+ mm-hwpoison-do-not-send-sigbus-to-processes-with-recovered-clean-pages.patch added to mm-unstable branch

Andrew Morton <akpm@xxxxxxxxxxxxxxxxxxxx> · Wed, 12 Mar 2025 15:26:15 -0700

The patch titled
     Subject: mm/hwpoison: do not send SIGBUS to processes with recovered clean pages
has been added to the -mm mm-unstable branch.  Its filename is
     mm-hwpoison-do-not-send-sigbus-to-processes-with-recovered-clean-pages.patch

This patch will shortly appear at
     https://git.kernel.org/pub/scm/linux/kernel/git/akpm/25-new.git/tree/patches/mm-hwpoison-do-not-send-sigbus-to-processes-with-recovered-clean-pages.patch

This patch will later appear in the mm-unstable branch at
    git://git.kernel.org/pub/scm/linux/kernel/git/akpm/mm

Before you just go and hit "reply", please:
   a) Consider who else should be cc'ed
   b) Prefer to cc a suitable mailing list as well
   c) Ideally: find the original patch on the mailing list and do a
      reply-to-all to that, adding suitable additional cc's

*** Remember to use Documentation/process/submit-checklist.rst when testing your code ***

The -mm tree is included into linux-next via the mm-everything
branch at git://git.kernel.org/pub/scm/linux/kernel/git/akpm/mm
and is updated there every 2-3 working days

------------------------------------------------------
From: Shuai Xue <xueshuai@xxxxxxxxxxxxxxxxx>
Subject: mm/hwpoison: do not send SIGBUS to processes with recovered clean pages
Date: Wed, 12 Mar 2025 19:28:51 +0800

When an uncorrected memory error is consumed there is a race between the
CMCI from the memory controller reporting an uncorrected error with a UCNA
signature, and the core reporting and SRAR signature machine check when
the data is about to be consumed.

- Background: why *UN*corrected errors tied to *C*MCI in Intel platform [1]

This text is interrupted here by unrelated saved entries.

/-- R221, R228: an atomic whose location passes sends one request, performed at the SYE within 32 cycles, and puts its result in flight to
s[d], due within 8 << lat cycles; a contribution is one unit with its tree's header and result (R259). -/
def Obligations.AtomicsIssue : Prop := ∀ (f : MS) (s : State), Room s → Unpipelined s →
  let x := atM s
  let a := x.scalar s f.a.toNat 0
  let b := x.scalar s f.b.toNat 1
  let c := x.scalar s f.c.toNat 2
  let n := 4 * 2 ^ f.sz.toNat
  let reaches := fun (i : Instr) (n whole : Nat) (kind : AccessKind) (poison : Bool) => SyncPasses s a n n →
    ∃ (fl : Flight) (acc : Access), exec i s = goesOn x [.work (fun w => (w.push fl).pushAccess s { acc with flight := some w.nextId })] s ∧
      fl.dest = .scalar f.d.toNat ∧ fl.missing = 1 ∧ fl.due = s.cyc + 8 * 2 ^ f.lat.toNat ∧ acc.kind = kind ∧ acc.va = a.val.toNat ∧
      acc.size = whole ∧ acc.poison = [poison] ∧ s.cyc < acc.at_ ∧ acc.at_ ≤ s.cyc + 32
  let sends := fun (i : Instr) (n : Nat) (kind : AccessKind) (poison : Bool) => reaches i n n kind poison
  let form := f.sub.toNat % 4
  sends (.aadd f) n (.atomic 0x1B n b.val c.val form) b.poison ∧ sends (.amin f) n (.atomic 0x1C n b.val c.val form) b.poison ∧
  sends (.amax f) n (.atomic 0x1D n b.val c.val form) b.poison ∧ sends (.aand f) n (.atomic 0x1E n b.val c.val form) b.poison ∧
  sends (.aor f) n (.atomic 0x1F n b.val c.val form) b.poison ∧ sends (.axor f) n (.atomic 0x20 n b.val c.val form) b.poison ∧
  sends (.aswp f) n (.atomic 0x21 n b.val c.val form) b.poison ∧ sends (.acas f) n (.atomic 0x22 n b.val c.val form) (b.poison || c.poison) ∧
  reaches (.afaddo f) 4 (64 + 4) (.atomic 0x23 4 b.val c.val 0) b.poison ∧ sends (.afaddu f) 4 (.atomic 0x24 4 b.val 0 0) b.poison ∧
  sends (.axadd f) 32 (.atomic 0x25 32 b.val c.val form) (b.poison || c.poison) ∧
  sends (.astat f) 16 (.atomic 0x2E 16 b.val c.val 0) (b.poison || c.poison) ∧
  reaches (.astatO f) 16 (64 + 16) (.atomic 0x2F 16 b.val c.val 0) (b.poison || c.poison)
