theorem witness_AtomicsIssue :
    Room syncing ∧ Unpipelined syncing ∧ SyncPasses syncing ((atM syncing).scalar syncing 1 0) 4 4 ∧ SyncPasses syncing ((atM syncing).scalar syncing 1 0) 8 8 ∧
    SyncPasses syncing ((atM syncing).scalar syncing 1 0) 16 16 ∧ SyncPasses syncing ((atM syncing).scalar syncing 1 0) 32 32 :=
  ⟨⟨bare rfl rfl, by decide +kernel⟩, rfl, by unfold SyncPasses Passes; decide +kernel, by unfold SyncPasses Passes; decide +kernel,
    by unfold SyncPasses Passes; decide +kernel, by unfold SyncPasses Passes; decide +kernel⟩

/-- CHT entry 1 sends; entry 2 receives and holds one element; entry 3 receives and is empty. A journal with a partner and a ring. -/
def journalling : State :=
  { regs [(1, 0xFF00000000000000), (2, 11), (3, 5), (4, 7), (5, 0x1000)] with
    cht := [(1, 3), (2, 1 + 2 ^ 80), (3, 1)]
    chip := { State.reset.chip with journal := { state := 1, ringLog := 10, marks := [7] } } }

/-- The same module replaying: it hosts one record of zeros, and its number comes next. -/
def replaying : State :=
  chipped journalling (fun h => { h with journal := { h.journal with ract := true, hostedNext := 1, hv := true, hostLog := 10 } })

/-- The record that it hosts: all fields zero, with its CRC. -/
def hosting : State := applyAct (.write .hbm 0 (recordBytes ⟨0, 0, 0, 0, 0, 0, 0, 0⟩) (List.replicate 64 false)) replaying

theorem witness_ChannelReducerAndJournalIssue :
    Settled journalling ∧ Unpipelined journalling ∧ Room journalling ∧ Allotted journalling [511] ∧
    chtValid (journalling.chtOf 0 1) 1 = true ∧
    (chtValid (journalling.chtOf 0 2) 0 = true ∧ (journalling.chtOf 0 2).getLsbD 91 = false ∧ 0 < chtCount (journalling.chtOf 0 2)) ∧
    (chtValid (journalling.chtOf 0 3) 0 = true ∧ chtCount (journalling.chtOf 0 3) = 0) ∧
    (let x := atM journalling
     (((x.scalar journalling 2 1).val.extractLsb' 0 4).toNat < 12 ∧ journalling.cyc < startAt x journalling ((x.scalar journalling 3 2).val.extractLsb' 0 16).toNat ∧
       Passes journalling (x.scalar journalling 1 0).val.toNat 64 64 .engine ∧ windowOf (x.scalar journalling 1 0).val.toNat = 4) ∧
     (journalling.chip.journal.ract = false ∧ journalling.chip.journal.paired = true ∧ (journalling.chip.emits.filter (fun e => !e.replay)).length < 256 ∧
       ∀ n, ringSize journalling.chip.journal.ringLog = some n → journalling.chip.journal.tail - journalling.chip.journal.head < n) ∧
     emitCause x journalling (x.scalar journalling 5 2).val = none ∧
     journalling.chip.journal.marks.length + (if journalling.chip.journal.freed.1 = journalling.cyc then journalling.chip.journal.freed.2 else 0) < 64 ∧
     journalling.chip.journal.marks.contains (x.scalar journalling 4 0).val.toNat = true) ∧
    (let j := hosting.chip.journal
     j.ract = true ∧ j.cur < j.hostedNext ∧ (hostedRecord hosting j.cur).2 = true ∧ (hostedRecord hosting j.cur).1.kind = 0 ∧
     (hostedRecord hosting j.cur).1.stream = ((atM hosting).scalar hosting 6 1).val.extractLsb' 0 16 ∧
     (hostedRecord hosting j.cur).1.payload = ((atM hosting).scalar hosting 6 0).val) ∧
    (let j := (chipped hosting (fun h => { h with journal := { h.journal with wfail := true, hostedMarks := [7], matched := [7] } })).chip.journal
     j.hv = true ∧ j.wfail = true ∧ ((atM hosting).scalar hosting 4 0).val.toNat ∈ j.hostedMarks ∧ ((atM hosting).scalar hosting 4 0).val.toNat ∈ j.matched) :=
  ⟨bare rfl rfl, rfl, ⟨bare rfl rfl, by decide +kernel⟩, by unfold Allotted; decide +kernel, by decide +kernel, by decide +kernel, by decide +kernel,
    ⟨⟨by decide +kernel, by decide +kernel, by unfold Passes; decide +kernel, by decide +kernel⟩,
      ⟨rfl, by decide +kernel, by decide +kernel, fun n h => by injection h with h; subst h; decide +kernel⟩, by decide +kernel, by decide +kernel, by decide +kernel⟩,
    by decide +kernel, by decide +kernel⟩
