-- ==== Sys2Proof/Machine/Expiry.lean ====
section
/-! DEFINITION. What the expiry of each unit's timer does (R46, R52, R68, R69, R87, R91, R111, R112). An expiry of a
timer that does not run does nothing. Whether a timer's length has passed is told by the command, and is not compared
with the clock (DESIGN CHOICE, log 3). -/

namespace Sys2Proof.Machine

/-- A walk test ends: the zone returns to NORMAL with its timer stopped, and TEST-END carries the cause (R52). -/
def State.endWalkTest (s : State) (z : Nat) (cause : TestEndCause) : State :=
  ((s.putZone z { s.zoneRecord z with walk := none }).setFire z .normal).notify (.testEnd z cause)

/-- The walk-test timer of a zone expires (R52). -/
def State.walkTestExpiry (s : State) (z : Nat) : State :=
  let r := s.zoneRecord z
  if r.walk.isSome ∧ r.fire = .test then s.endWalkTest z .limit else s

/-- The double-knock window of a zone expires, by the four steps of R46. -/
def State.knockWindowExpiry (s : State) (z : Nat) : State :=
  let r := s.zoneRecord z
  if r.window.isSome ∧ r.fire = .alert then
    let returned := (s.alarmDetectors z).length
    let s1 := s.returnDetectors z
    let s2 := (s1.putZone z { s1.zoneRecord z with window := none }).setFire z .normal
    s2.setStale.notify (.alertUnconfirmed z returned)
  else s

/-- The pulse timer of a door expires: its window is CLOSED and it stays as it is (R68). -/
def State.pulseExpiry (s : State) (d : Nat) : State :=
  let r := s.doorRecord d
  if r.pulseTimer.isSome then s.putDoor d { r with window := .closed, pulseTimer := none } else s

/-- The held timer of a door reaches compare A (R69). -/
def State.heldCompareA (s : State) (d : Nat) : State :=
  let r := s.doorRecord d
  let e := s.doorEntry d
  if r.heldTimer.isSome ∧ !r.heldReached ∧ e.heldA < e.heldB then s.reachHeldA d e.heldA else s

/-- The held timer of a door reaches compare B: the door is PROPPED (R69). -/
def State.heldCompareB (s : State) (d : Nat) : State :=
  let e := s.doorEntry d
  if (s.doorRecord d).heldTimer.isSome then (s.enterDoor d .propped).notify (.doorPropped d e.sideA e.sideB) else s

/-- The exit delay of a zone expires and the arming checks are made again (R87). -/
def State.exitDelayExpiry (s : State) (z : Nat) : State :=
  let r := s.guardRecord z
  if r.exitTimer.isSome ∧ r.state = .exiting then
    match s.armingCheck z with
    | none => s.armZone z
    | some (reason, door) =>
      (s.putGuard z { r with state := .disarmed, exitTimer := none }).notify (.armFailed z reason door)
  else s

/-- The entry delay of a zone expires: an intrusion by the entering door (R91). -/
def State.entryDelayExpiry (s : State) (z : Nat) : State :=
  let r := s.guardRecord z
  if r.entryTimer.isSome ∧ r.state = .entering then s.intrude z .entryDelay (r.entering.getD 0) else s

/-- The escalation timer of a call reaches its step (R111). -/
def State.escalationStep (s : State) (n : Nat) : State :=
  match (s.liveCall n).bind (·.timer) with
  | some t => if t.stepDue then (s.changeCall n Call.step).judgeOffers s.call.calls else s
  | none => s

/-- A call with another cycle completed: UNANSWERED, and its cycles counted up to 255 (R112). -/
def Call.endCycle (c : Call) : Call := { c with unanswered := true, cycles := countUp 255 c.cycles }

/-- The CALL-UNANSWERED notice of a call (R112). -/
def Call.unansweredNotice (c : Call) : Notice :=
  .callUnanswered c.number c.point c.zone c.kind c.priority c.state c.press c.trapped c.cycles

/-- The escalation timer of a call ends its cycle and starts the next (R112). -/
def State.escalationCycleEnd (s : State) (n : Nat) : State :=
  match s.liveCall n with
  | none => s
  | some c =>
    if c.timer.isNone then s
    else
      let s1 := (s.changeCall n Call.endCycle).notify c.endCycle.unansweredNotice
      (s1.changeCall n s1.startCycle).judgeOffers s.call.calls

end Sys2Proof.Machine
end

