-- ==== Sys2Proof/Machine/Backbone.lean ====
section
/-! DEFINITION. Backbone frames as received (R147 to R150), relayed orders (R144), BEAT, PAUSE and RESUME, and the grant
of an output port (R155): the command meanings of the Port and Order Units. -/

namespace Sys2Proof.Machine

/-! ### Relayed orders (R144) -/

/-- The bit of a device in the permission map (R178). -/
def permitted (map : List Byte) (d : Nat) : Bool := ((map[d / 8]?).getD 0#8).getLsbD (7 - d % 8)

/-- The target is the module of an enabled STRONGROOM door. -/
def State.strongroomModule (s : State) (d : Nat) : Bool :=
  match s.doorOfModule d with
  | some n => (s.doorEntry n).kind == .strongroom
  | none => false

/-- The target's kind is DOOR or SIGN. -/
def State.doorOrSign (s : State) (d : Nat) : Bool :=
  (s.deviceEntry d).kind == some .door || (s.deviceEntry d).kind == some .sign

/-- The record of a relayed order (R144). -/
def relayRecord (h : Header) (notify halt : Bool) (raw : List Byte) : OrderRecord :=
  ⟨h.destDevice.toNat, .raw raw, 2, none, 0, notify, halt, .relayed h.port h.srcStation h.srcDevice h.tag, false⟩

/-- A refused relayed order is answered at once (R144, R145). -/
def State.refuseOrder (s : State) (h : Header) (r : Result) : State :=
  s.answerRelay (.relayed h.port h.srcStation h.srcDevice h.tag) r []

/-- A relayed order is judged by the first line of R144 that holds. -/
def State.judgeOrder (s : State) (h : Header) (payload : List Byte) : State :=
  let d := h.destDevice.toNat
  if !s.running then s.refuseOrder h .notConfigured
  else if d = 0 ∨ d = 127 ∨ !(s.deviceEntry d).enabled then s.refuseOrder h .badIndex
  else
    match readRelay payload with
    | none => s.refuseOrder h .badValue
    | some (notify, halt, raw) =>
      if s.strongroomModule d then s.refuseOrder h .denied
      else if s.zone.evacuation && s.doorOrSign d then s.refuseOrder h .fireHold
      else if h.srcStation ≠ 0#5 ∧ !permitted s.mgmt.wing.permission d then
        (s.count .ordersDenied).refuseOrder h .denied
      else if !roomFor s.order.pool 2 then s.refuseOrder h .queueFull
      else (s.putPool (insertTail (relayRecord h notify halt raw) s.order.pool)).lookForSend

/-- An ORDER frame that the Port Unit takes: one for station 31 is discarded, and one for this station reserves an answer
entry and is judged, or is dropped for want of an entry (R150, R152). -/
def State.takeOrder (s : State) (h : Header) (payload : List Byte) : State :=
  if h.destStation = 31#5 then s
  else if !s.answerRoom h.port then s.count (requestsDroppedCounter h.port)
  else (s.reserve h.port (.forOrder h.srcStation h.srcDevice h.tag)).judgeOrder h payload

/-! ### Frames as received (R147, R150) -/

/-- A frame that the Port Unit takes is handed on by its kind (R150). -/
def State.takeByKind (s : State) (p : BackbonePort) (f : Frame) : State :=
  match f.kind with
  | .set => s.takeSet (f.header p) (readRequest f.payload)
  | .order => s.takeOrder (f.header p) f.payload
  | .beat => s.takeBeat p
  | .pause => s.takePause p true
  | .resume => s.takePause p false
  | .report => s
  | .answer => s
  | .notice => s

/-- What a backbone port has received when a frame ends: dropped and counted by R147, or a frame that arrives. -/
def State.receiveBackbone (s : State) (p : BackbonePort) (r : Received) : State :=
  match readFrame r with
  | .error .tooLong => s.count (tooLongCounter p)
  | .error .bad => s.count (badFrameCounter p)
  | .ok f => s.arrive p f fun t => t.takeByKind p f

/-! ### The commands -/

/-- BACKBONE_FRAME: a frame as it stands on the line of U or D (R147, R148). -/
def execBackboneFrame (p : BackbonePort) (r : Received) (s : State) : Host.Outcome State Fault Refusal :=
  proceed (s.receiveBackbone p r)

/-- RELAYED_ORDER (R144). -/
def execRelayedOrder (h : Header) (payload : List Byte) (s : State) : Host.Outcome State Fault Refusal :=
  proceed (s.arrive h.port (headerFrame h .order payload) fun t => t.takeOrder h payload)

/-- BEAT (R157); its payload is ignored (R175). -/
def execBeat (h : Header) (payload : List Byte) (s : State) : Host.Outcome State Fault Refusal :=
  proceed (s.arrive h.port (headerFrame h .beat payload) fun t => t.takeBeat h.port)

/-- PAUSE (R156). -/
def execPause (h : Header) (payload : List Byte) (s : State) : Host.Outcome State Fault Refusal :=
  proceed (s.arrive h.port (headerFrame h .pause payload) fun t => t.takePause h.port true)

/-- RESUME (R156). -/
def execResume (h : Header) (payload : List Byte) (s : State) : Host.Outcome State Fault Refusal :=
  proceed (s.arrive h.port (headerFrame h .resume payload) fun t => t.takePause h.port false)

/-- PORT_OUTPUT_GRANT: a backbone port has come free (R155). -/
def execPortOutputGrant (p : BackbonePort) (s : State) : Host.Outcome State Fault Refusal := proceed (s.grant p)

end Sys2Proof.Machine
end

Prior to Icelake memory controllers reported patrol scrub events that
detected a previously unseen uncorrected error in memory by signaling a
broadcast machine check with an SRAO (Software Recoverable Action
Optional) signature in the machine check bank.  This was overkill because
it's not an urgent problem that no core is on the verge of consuming that
bad data.  It's also found that multi SRAO UCE may cause nested MCE
interrupts and finally become an IERR.

Hence, Intel downgrades the machine check bank signature of patrol scrub
from SRAO to UCNA (Uncorrected, No Action required), and signal changed to
#CMCI.  Just to add to the confusion, Linux does take an action (in
uc_decode_notifier()) to try to offline the page despite the UC*NA*
signature name.

- Background: why #CMCI and #MCE race when poison is consuming in Intel platform [1]

Having decided that CMCI/UCNA is the best action for patrol scrub errors,
the memory controller uses it for reads too.  But the memory controller is
executing asynchronously from the core, and can't tell the difference
between a "real" read and a speculative read.  So it will do CMCI/UCNA if
an error is found in any read.

Thus:

1) Core is clever and thinks address A is needed soon, issues a speculative read.
2) Core finds it is going to use address A soon after sending the read request
3) The CMCI from the memory controller is in a race with MCE from the core
   that will soon try to retire the load from address A.

Quite often (because speculation has got better) the CMCI from the memory
controller is delivered before the core is committed to the instruction
reading address A, so the interrupt is taken, and Linux offlines the page
(marking it as poison).

- Why user process is killed for instr case

Commit 046545a661af ("mm/hwpoison: fix error page recovered but reported
"not recovered"") tries to fix noise message "Memory error not recovered"
and skips duplicate SIGBUSs due to the race.  But it also introduced a bug
that kill_accessing_process() return -EHWPOISON for instr case, as result,
kill_me_maybe() send a SIGBUS to user process.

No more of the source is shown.